I have looked very closely at the motion and spoke with the minister, briefly, to get his recollection—and I, obviously, have my own recollection of what was said in here. The motion suggests the minister said something he did not. There is a principle in all of this that matters: that we get the facts right as we seek to debate this issue, that we be absolutely and forensically and passionately and zealously accurate about it, because we as a country are not going to resolve this issue so long as we make spin a part of how we go about this. In circumstances where what the minister has said is a matter that is plainly on the record, we are not going to be voting for something that suggests something different. That does not mean the opposition does not have a whole lot of matters of difference between ourselves and the government in relation to this; we do and I made that clear in the opening to this contribution.

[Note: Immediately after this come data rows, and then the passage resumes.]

-- ==== Sys2Proof/Machine/Writes.lean ====
section
/-! DEFINITION. The rows that write one object of the dictionary (R467): each names its object and what its bytes do not show. -/

set_option linter.unusedVariables false

namespace Sys2Proof.Machine

/-! Facts of a bare write (R306, R320). -/

/-- What a bare write means where its object has a row of its own: what the fabric or the encoder decides is free (log entry 62). -/
def State.factsOf (s : State) (a : Accessor) (index sub : Nat) : WInfo :=
  let index := match s.resolve a index with | some (u, _) => u | none => index
  let coin := Config.freeNat s.free % 2 == 1
  if 0x5400 ≤ index ∧ index ≤ 0x54FF ∧ sub = 0x10 then { peerMatches := coin }
  else if 0x5400 ≤ index ∧ index ≤ 0x54FF ∧ sub = 0x14 then { encoded := coin }
  else {}

/-! Rows of one object each. A number outside its family writes nothing. -/

/-- INCREMENT_WRITE (R29, R30). -/
def execIncrementWrite (w : Wr) (s : State) : Out := .next (s.dictWrite w 0x2003 0 {})
/-- TIME_SOURCE_WRITE (R31, R40). -/
def execTimeSourceWrite (w : Wr) (s : State) : Out := .next (s.dictWrite w 0x2002 0 {})
/-- STEP_REQUEST (R34). -/
def execStepRequest (w : Wr) (s : State) : Out := .next (s.dictWrite w 0x2003 4 {})
/-- PPS_TOD_WRITE (R593). -/
def execPpsTodWrite (w : Wr) (s : State) : Out := .next (s.dictWrite w 0x2006 0 {})
/-- TT_ARM_WRITE (R54, R55). -/
def execTtArmWrite (w : Wr) (n : Nat) (s : State) : Out := .next (s.when (decide (n < 8)) (s.dictWrite w (0x2100 + n) 4 {}))
/-- RESIZE_TILES_WRITE (R67). -/
def execResizeTilesWrite (w : Wr) (p : Nat) (s : State) : Out := .next (s.when (decide (p < 64)) (s.dictWrite w (0x4100 + p) 4 {}))
/-- RESIZE_LNC_WRITE (R67). -/
def execResizeLncWrite (w : Wr) (p : Nat) (s : State) : Out := .next (s.when (decide (p < 64)) (s.dictWrite w (0x4100 + p) 5 {}))
/-- The index of a function's account for an accessor (R465): a VF reaches its own in its window. -/
def accountIndex (a : Accessor) (f : Nat) : Nat := match a with | .vf _ => 0xB300 | _ => 0xA000 + f
/-- SNAP_REQUEST (R102). -/
def execSnapRequest (w : Wr) (f : Nat) (s : State) : Out := .next (s.when (decide (f < 513)) (s.dictWrite w (accountIndex w.acc f) 0xA {}))
/-- DETERMINISM_MODE_WRITE (R229). -/
def execDeterminismModeWrite (w : Wr) (s : State) : Out := .next (s.dictWrite w 0x4010 0 {})
/-- HOLD_SOURCE_WRITE (R306, R309). -/
def execHoldSourceWrite (w : Wr) (c : Nat) (encoded : Bool) (s : State) : Out := .next (s.when (decide (c < 256)) (s.dictWrite w (0x5400 + c) 0x14 { encoded := encoded }))
/-- PORT_MODE_WRITE (R328). -/
def execPortModeWrite (w : Wr) (p : Nat) (s : State) : Out := .next (s.when (decide (p < 64)) (s.dictWrite w (0x6000 + p) 0 {}))
/-- LANE_GROUPS_WRITE (R24). -/
def execLaneGroupsWrite (w : Wr) (s : State) : Out := .next (s.dictWrite w 0x6040 0 {})
/-- IDLE_SLOPE_WRITE (R347): of queue q, whose object has the same subindex. -/
def execIdleSlopeWrite (w : Wr) (p q : Nat) (s : State) : Out := .next (s.when (decide (p < 64 ∧ 8 ≤ q ∧ q ≤ 12)) (s.dictWrite w (0x6000 + p) q {}))
/-- TELEMETRY_CLEAR (R352). -/
def execTelemetryClear (w : Wr) (n : Nat) (s : State) : Out := .next (s.when (decide (n < 1024)) (s.dictWrite w (0x6400 + n) 0x24 {}))
/-- HOST_FLOW_WRITE (R354). -/
def execHostFlowWrite (w : Wr) (h : Nat) (s : State) : Out := .next (s.when (decide (h < 256)) (s.dictWrite w (0x6200 + h) 0 {}))
/-- CACHE_WAYS_WRITE (R362). -/
def execCacheWaysWrite (w : Wr) (p : Nat) (s : State) : Out := .next (s.when (decide (p < 64)) (s.dictWrite w (0x4100 + p) 0xB {}))
/-- RETRAIN_LNC_WRITE (R373). -/
def execRetrainLncWrite (w : Wr) (dev : Nat) (s : State) : Out := .next (s.when (decide (dev < 16)) (s.dictWrite w (0x7010 + dev) 3 {}))
/-- LINK_MODE_WRITE (R377). -/
def execLinkModeWrite (w : Wr) (link : Nat) (s : State) : Out := .next (s.when (decide (link < 64)) (s.dictWrite w (0x7320 + link) 0 {}))
/-- READMIT (R405). -/
def execReadmit (w : Wr) (s : State) : Out := .next (s.dictWrite w 0x7301 1 {})
/-- JOB_APPLY_LNC_WRITE (R383). -/
def execJobApplyLncWrite (w : Wr) (j : Nat) (s : State) : Out := .next (s.when (decide (j < 64)) (s.dictWrite w (0x7400 + j) 6 {}))
/-- TEARDOWN (R407). -/
def execTeardown (w : Wr) (j : Nat) (s : State) : Out := .next (s.when (decide (j < 64)) (s.dictWrite w (0x7400 + j) 8 {}))
/-- NCRO_DROP (R399). -/
def execNcroDrop (w : Wr) (j : Nat) (s : State) : Out := .next (s.when (decide (j < 64)) (s.dictWrite w (0x7400 + j) 0xB {}))
/-- CTX_ENABLE (R432). -/
def execCtxEnable (w : Wr) (x : Nat) (s : State) : Out := .next (s.when (decide (x < 16)) (s.dictWrite w (0xB200 + x) 0 {}))
/-- FUNCTION_ENABLE_WRITE (R453). -/
def execFunctionEnableWrite (w : Wr) (s : State) : Out := .next (s.dictWrite w 0xB000 1 {})
/-- MG_MODE_WRITE (R489). -/
def execMgModeWrite (w : Wr) (s : State) : Out := .next (s.dictWrite w 0x1001 0 {})
/-- MG_IPV4_WRITE (R489). -/
def execMgIpv4Write (w : Wr) (s : State) : Out := .next (s.dictWrite w 0x1001 2 {})
/-- PEER_KEY_WRITE (R489): subindex 0 the key, 1 the role. -/
def execPeerKeyWrite (w : Wr) (k sub : Nat) (s : State) : Out := .next (s.when (decide (k < 16 ∧ sub < 2)) (s.dictWrite w (0x9100 + k) sub {}))
/-- SHARE_ORDER_WRITE (R502). -/
def execShareOrderWrite (w : Wr) (s : State) : Out := .next (s.dictWrite w 0x3001 0 {})
/-- RADIO_FLOOR_WRITE (R503). -/
def execRadioFloorWrite (w : Wr) (s : State) : Out := .next (s.dictWrite w 0x3000 2 {})
/-- FORCE_LOWEST_WRITE (R505). -/
def execForceLowestWrite (w : Wr) (s : State) : Out := .next (s.dictWrite w 0x3000 6 {})
/-- RAIL_CLEAR (R516). -/
def execRailClear (w : Wr) (n : Nat) (s : State) : Out := .next (s.when (decide (n < 20)) (s.dictWrite w (0x3100 + n) 3 {}))
/-- COPY_START (R538). -/
def execCopyStart (w : Wr) (s : State) : Out := .next (s.dictWrite w 0x8200 4 {})
/-- SELFTEST (R539). -/
def execSelftest (w : Wr) (s : State) : Out := .next (s.dictWrite w 0x8300 0 {})
/-- FW_IMAGE_WRITE (R541, R562). -/
def execFwImageWrite (w : Wr) (s : State) : Out := .next (s.dictWrite w 0x8400 0 {})
/-- FW_SWITCH_LNC_WRITE (R542). -/
def execFwSwitchLncWrite (w : Wr) (n : Nat) (s : State) : Out := .next (s.when (decide (n < 9)) (s.dictWrite w (0x8410 + n) 0 {}))
/-- CHIP_RESET (R548). -/
def execChipReset (w : Wr) (s : State) : Out := .next (s.dictWrite w 0x8500 1 {})
/-- CLUSTER_RESET (R550). -/
def execClusterReset (w : Wr) (s : State) : Out := .next (s.dictWrite w 0x8500 2 {})
/-- PARTITION_RESET (R551). -/
def execPartitionReset (w : Wr) (s : State) : Out := .next (s.dictWrite w 0x8500 3 {})
/-- TILE_RESET (R552). -/
def execTileReset (w : Wr) (s : State) : Out := .next (s.dictWrite w 0x8500 4 {})
/-- ROLLBACK_ADVANCE (R566). -/
def execRollbackAdvance (w : Wr) (s : State) : Out := .next (s.dictWrite w 0x9002 0 {})

/-! Cell commands (R298): a write of CELL_CMD with the command's value. -/

/-- A write of CELL_CMD. -/
def State.cellWrite (s : State) (w : Wr) (c cmd : Nat) (peer : Bool) : State :=
  s.when (decide (c < 256)) (s.dictWrite { w with data := .num 1 cmd } (0x5400 + c) 0x10 { peerMatches := peer })
/-- START (R298). -/
def execStart (w : Wr) (c : Nat) (s : State) : Out := .next (s.cellWrite w c 1 false)
/-- STOP (R298). -/
def execStop (w : Wr) (c : Nat) (s : State) : Out := .next (s.cellWrite w c 2 false)
/-- HOLD (R298). -/
def execHold (w : Wr) (c : Nat) (s : State) : Out := .next (s.cellWrite w c 3 false)
/-- RESUME (R298). -/
def execResume (w : Wr) (c : Nat) (s : State) : Out := .next (s.cellWrite w c 4 false)
/-- RESET (R298). -/
def execReset (w : Wr) (c : Nat) (s : State) : Out := .next (s.cellWrite w c 5 false)
/-- MOVE (R320): `peerMatches` is what the exchange of digests with the peer found. -/
def execMove (w : Wr) (c : Nat) (peerMatches : Bool) (s : State) : Out := .next (s.cellWrite w c 6 peerMatches)
/-- ABORT_MOVE (R298). -/
def execAbortMove (w : Wr) (c : Nat) (s : State) : Out := .next (s.cellWrite w c 7 false)

/-! Owner commands and debug tokens (R567, R575). -/

/-- A write of OWNER_CMD whose bytes hold an OP. -/
def State.ownerWrite (s : State) (w : Wr) (op : Nat) : State := s.when (decide ((ownerOf (dataBytes w.data)).op = op)) (s.dictWrite w 0x9020 0 {})
/-- INSTALL (R568). -/
def execInstall (w : Wr) (s : State) : Out := .next (s.ownerWrite w 1)
/-- REMOVE (R568). -/
def execRemove (w : Wr) (s : State) : Out := .next (s.ownerWrite w 2)
/-- SET_OWNER_SIGN (R568). -/
def execSetOwnerSign (w : Wr) (s : State) : Out := .next (s.ownerWrite w 3)
/-- RELEASE (R568). -/
def execRelease (w : Wr) (s : State) : Out := .next (s.ownerWrite w 4)
/-- DEBUG_UNLOCK (R575). -/
def execDebugUnlock (w : Wr) (s : State) : Out := .next (s.dictWrite w 0x9030 0 {})

/-! Rows of any object. -/

/-- REGISTER_WRITE (R467): an object with no row of its own. -/
def execRegisterWrite (w : Wr) (index sub : Nat) (s : State) : Out := .next (s.dictWrite w index sub (s.factsOf w.acc index sub)).fresh
/-- DICT_WRITE (R467, R484): one object, or a segment of a block, which is checked and applied with its last segment. -/
def execDictWrite (w : Wr) (index sub offset : Nat) (more : Bool) (s : State) : Out :=
  let d := dataBytes w.data
  let c : Window := { op := 2, flags := (if w.lnc.isSome then 4 else 0) + (if more then 2 else 0), index := index, sub := sub, offset := offset
                      lnc := w.lnc.getD 0, length := d.length, buffer := d.take 3840 }
  let h := Accessor.holder w.acc
  .next (s.access w.acc c (s.reg Reg.startupStage == 16 && index == 0x8400 && sub == 0) (fun s =>
    let g := s.segment h (key index sub) offset more d
    let whole := fun (s : State) (v : WData) =>
      let r := s.writeObject w.acc index sub v w.lnc w.commitOk (s.factsOf w.acc index sub)
      (r.2, ({ status := r.1 } : Reply))
    match w.data with
    | .num _ _ => if offset ≠ 0 ∨ more then (s, { status := Status.segmentError }) else whole s w.data
    | .bytes _ => match g.2 with
      | .error e => (g.1, { status := e })
      | .ok bs => whole g.1 (.bytes bs))).fresh
/-- WRITE_BLOCK (R484): data that is not tiled by its items is TYPE_MISMATCH (log entry 12). -/
def execWriteBlock (acc : Accessor) (index : Nat) (data : List Byte) (lnc : Option Nat) (commitOk : Bool) (s : State) : Out :=
  let c : Window := { op := 4, flags := if lnc.isSome then 4 else 0, index := index, lnc := lnc.getD 0, length := data.length, buffer := data.take 3840 }
  .next (s.access acc c false (fun s => match itemsOf data.length data with
    | none => (s, { status := Status.typeMismatch })
    | some items => s.writeBlock acc index items lnc commitOk (s.factsOf acc index))).fresh

end Sys2Proof.Machine
end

In relation to Baby Asha, her treatment and care needs to be handled sensitively. It needs to be handled on the basis of her treating physician's and practitioner's advice. And the decisions government makes on her fate and her family's need to be made on the basis of Australia having an ongoing obligation for the safety of all asylum seekers and refugees in direct and indirect care of the Australian government, both onshore and offshore. That is the basis on which the government should be making its decisions, in relation to Baby Asha and her family, and that is a position the opposition has made clear.

Ultimately, the position we take on the motion put before us today is based on our need and belief that the debate has to be had on the basis of accurately representing what all of us say within that debate, and this resolution simply does not do that.